Tego BioSciences Corporation
In April 2007, Tego was formed to acquire the assets of C Sixty, Inc. Tego is focused on developing and commercializing pharmaceuticals based on the unique biochemical properties of modified buckminsterfullerenes (also known as fullerenes or buckyballs). Tegos product pipeline includes therapeutics targeting acute and chronic central nervous system degenerative diseases, other neuronal degenerative diseases and, potentially, toxicity caused by chemotherapy and radiation. Tego is also exploring the use of modified fullerenes as contrast agents in magnetic resonance imaging (MRI).
Initially, Tego does not plan to expand its internal staff to develop these pharmaceutical products. Rather, for the first eighteen months, the company intends to use third parties to perform most of the development work with a small staff located in Houston, Texas, to direct and oversee the progress of research and development, collaborations and licensing of the intellectual property. A new President and CEO was appointed effective October 25, 2007. On the same date, the Company invested $2.4 million in Tego to enable the Subsidiary to contract development with third parties.
Aonex Technologies, Inc.
Aonex is currently seeking a partner to help in the continued development of blue and white LEDs. Aonex engineers wafers that are comprised of thin films of materials suitable for fabrication of blue and white LEDs, and that have been bonded onto specially engineered support wafers using a proprietary process. By optimizing the support wafers properties, Aonex is able to simplify the manufacture of high efficiency LED structures, improve yields, and offer a viable path to larger wafer sizes (and corresponding lower costs). Aonex has performed testing of prototypes of its products and is shipping samples to potential partners.
Factors Affecting Further R&D Expenses
The Company expects that R&D expenses will continue to increase in the foreseeable future as it adds personnel, expands its pre-clinical research, begins clinical trial activities, and increases its regulatory compliance capabilities. The amount of these increases is difficult to predict due to the uncertainty inherent in the timing and extent of progress in the Companys research programs. As the Companys research efforts mature, it will continue to review the direction of its research based on an assessment of the value of possible commercial applications emerging from these efforts.

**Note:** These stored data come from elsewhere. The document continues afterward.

@[simp] theorem State.modShaper_time (s : State) (n : Nat) (f : Shaper → Shaper) : (s.modShaper n f).time = s.time := rfl
@[simp] theorem State.modShaper_host (s : State) (n : Nat) (f : Shaper → Shaper) : (s.modShaper n f).host = s.host := rfl
@[simp] theorem State.modShaper_sys (s : State) (n : Nat) (f : Shaper → Shaper) : (s.modShaper n f).sys = s.sys := rfl
@[simp] theorem State.modShaper_selv (s : State) (n : Nat) (f : Shaper → Shaper) : (s.modShaper n f).selv = s.selv := rfl
@[simp] theorem State.modShaper_ports (s : State) (n : Nat) (f : Shaper → Shaper) : (s.modShaper n f).ports = s.ports := rfl
@[simp] theorem State.modShaper_buf (s : State) (n : Nat) (f : Shaper → Shaper) : (s.modShaper n f).buf = s.buf := rfl
@[simp] theorem State.modShaper_task (s : State) (n : Nat) (f : Shaper → Shaper) : (s.modShaper n f).task = s.task := rfl
@[simp] theorem State.modShaper_rules (s : State) (n : Nat) (f : Shaper → Shaper) : (s.modShaper n f).rules = s.rules := rfl
@[simp] theorem State.modShaper_weft (s : State) (n : Nat) (f : Shaper → Shaper) : (s.modShaper n f).weft = s.weft := rfl
@[simp] theorem State.modShaper_fab (s : State) (n : Nat) (f : Shaper → Shaper) : (s.modShaper n f).fab = s.fab := rfl
@[simp] theorem State.modShaper_lock (s : State) (n : Nat) (f : Shaper → Shaper) : (s.modShaper n f).lock = s.lock := rfl
@[simp] theorem State.modShaper_tab (s : State) (n : Nat) (f : Shaper → Shaper) : (s.modShaper n f).tab = s.tab := rfl
@[simp] theorem State.modShaper_dram (s : State) (n : Nat) (f : Shaper → Shaper) : (s.modShaper n f).dram = s.dram := rfl
@[simp] theorem State.modShaper_out (s : State) (n : Nat) (f : Shaper → Shaper) : (s.modShaper n f).out = s.out := rfl
@[simp] theorem State.modShaper_pending (s : State) (n : Nat) (f : Shaper → Shaper) : (s.modShaper n f).pending = s.pending := rfl
@[simp] theorem State.modShaper_tm_queues (s : State) (n : Nat) (f : Shaper → Shaper) : (s.modShaper n f).tm.queues = s.tm.queues := rfl
@[simp] theorem State.modShaper_tm_ports (s : State) (n : Nat) (f : Shaper → Shaper) : (s.modShaper n f).tm.ports = s.tm.ports := rfl
@[simp] theorem State.modShaper_tm_treadles (s : State) (n : Nat) (f : Shaper → Shaper) : (s.modShaper n f).tm.treadles = s.tm.treadles := rfl

@[simp] theorem State.modPortTm_time (s : State) (p : Nat) (f : PortTm → PortTm) : (s.modPortTm p f).time = s.time := rfl
@[simp] theorem State.modPortTm_host (s : State) (p : Nat) (f : PortTm → PortTm) : (s.modPortTm p f).host = s.host := rfl
@[simp] theorem State.modPortTm_sys (s : State) (p : Nat) (f : PortTm → PortTm) : (s.modPortTm p f).sys = s.sys := rfl
@[simp] theorem State.modPortTm_selv (s : State) (p : Nat) (f : PortTm → PortTm) : (s.modPortTm p f).selv = s.selv := rfl
@[simp] theorem State.modPortTm_ports (s : State) (p : Nat) (f : PortTm → PortTm) : (s.modPortTm p f).ports = s.ports := rfl
@[simp] theorem State.modPortTm_buf (s : State) (p : Nat) (f : PortTm → PortTm) : (s.modPortTm p f).buf = s.buf := rfl
@[simp] theorem State.modPortTm_task (s : State) (p : Nat) (f : PortTm → PortTm) : (s.modPortTm p f).task = s.task := rfl
@[simp] theorem State.modPortTm_rules (s : State) (p : Nat) (f : PortTm → PortTm) : (s.modPortTm p f).rules = s.rules := rfl
@[simp] theorem State.modPortTm_weft (s : State) (p : Nat) (f : PortTm → PortTm) : (s.modPortTm p f).weft = s.weft := rfl
@[simp] theorem State.modPortTm_fab (s : State) (p : Nat) (f : PortTm → PortTm) : (s.modPortTm p f).fab = s.fab := rfl
@[simp] theorem State.modPortTm_lock (s : State) (p : Nat) (f : PortTm → PortTm) : (s.modPortTm p f).lock = s.lock := rfl
@[simp] theorem State.modPortTm_tab (s : State) (p : Nat) (f : PortTm → PortTm) : (s.modPortTm p f).tab = s.tab := rfl
@[simp] theorem State.modPortTm_dram (s : State) (p : Nat) (f : PortTm → PortTm) : (s.modPortTm p f).dram = s.dram := rfl
@[simp] theorem State.modPortTm_out (s : State) (p : Nat) (f : PortTm → PortTm) : (s.modPortTm p f).out = s.out := rfl
@[simp] theorem State.modPortTm_pending (s : State) (p : Nat) (f : PortTm → PortTm) : (s.modPortTm p f).pending = s.pending := rfl
@[simp] theorem State.modPortTm_tm_queues (s : State) (p : Nat) (f : PortTm → PortTm) : (s.modPortTm p f).tm.queues = s.tm.queues := rfl
@[simp] theorem State.modPortTm_tm_shapers (s : State) (p : Nat) (f : PortTm → PortTm) : (s.modPortTm p f).tm.shapers = s.tm.shapers := rfl
@[simp] theorem State.modPortTm_tm_treadles (s : State) (p : Nat) (f : PortTm → PortTm) : (s.modPortTm p f).tm.treadles = s.tm.treadles := rfl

In addition to these general factors, specific factors that will determine the eventual cost to complete the current projects at Insert and Calando include the following:
| the number, size and duration of clinical trials required to gain FDA approval; |
| the costs of producing supplies of the drug candidates needed for clinical trials and regulatory submissions; |
| the efficacy and safety profile of the drug candidates; and |
| the costs and timing of, and the ability to secure, regulatory approvals. |
It is possible that the completion of studies could be delayed for a variety of reasons, including difficulties in enrolling patients, delays in manufacturing, incomplete or inconsistent data from the pre-clinical or clinical trials, and difficulties evaluating the trial results. Any delay in completion of a trial would increase the cost of that trial, which would harm the Companys results of operations. Due to these uncertainties, the Company cannot reasonably estimate the size, nature or timing of the costs to complete or the amount or timing of the net cash inflows from Insert or Calandos current activities. Until the Company obtains further relevant pre-clinical and clinical data, it will not be able to estimate its future expenses related to the Subsidiaries programs or when, if ever, and to what extent, the Company will receive cash inflows from resulting products.
Sponsored Research
In the first three months of fiscal 2008, the Company continued to sponsor research at Caltech (commencing in October 2003), Duke (commencing in December 2005) and the UF (commencing in August 2006). The number of research projects fluctuates as the Company adds or terminates projects.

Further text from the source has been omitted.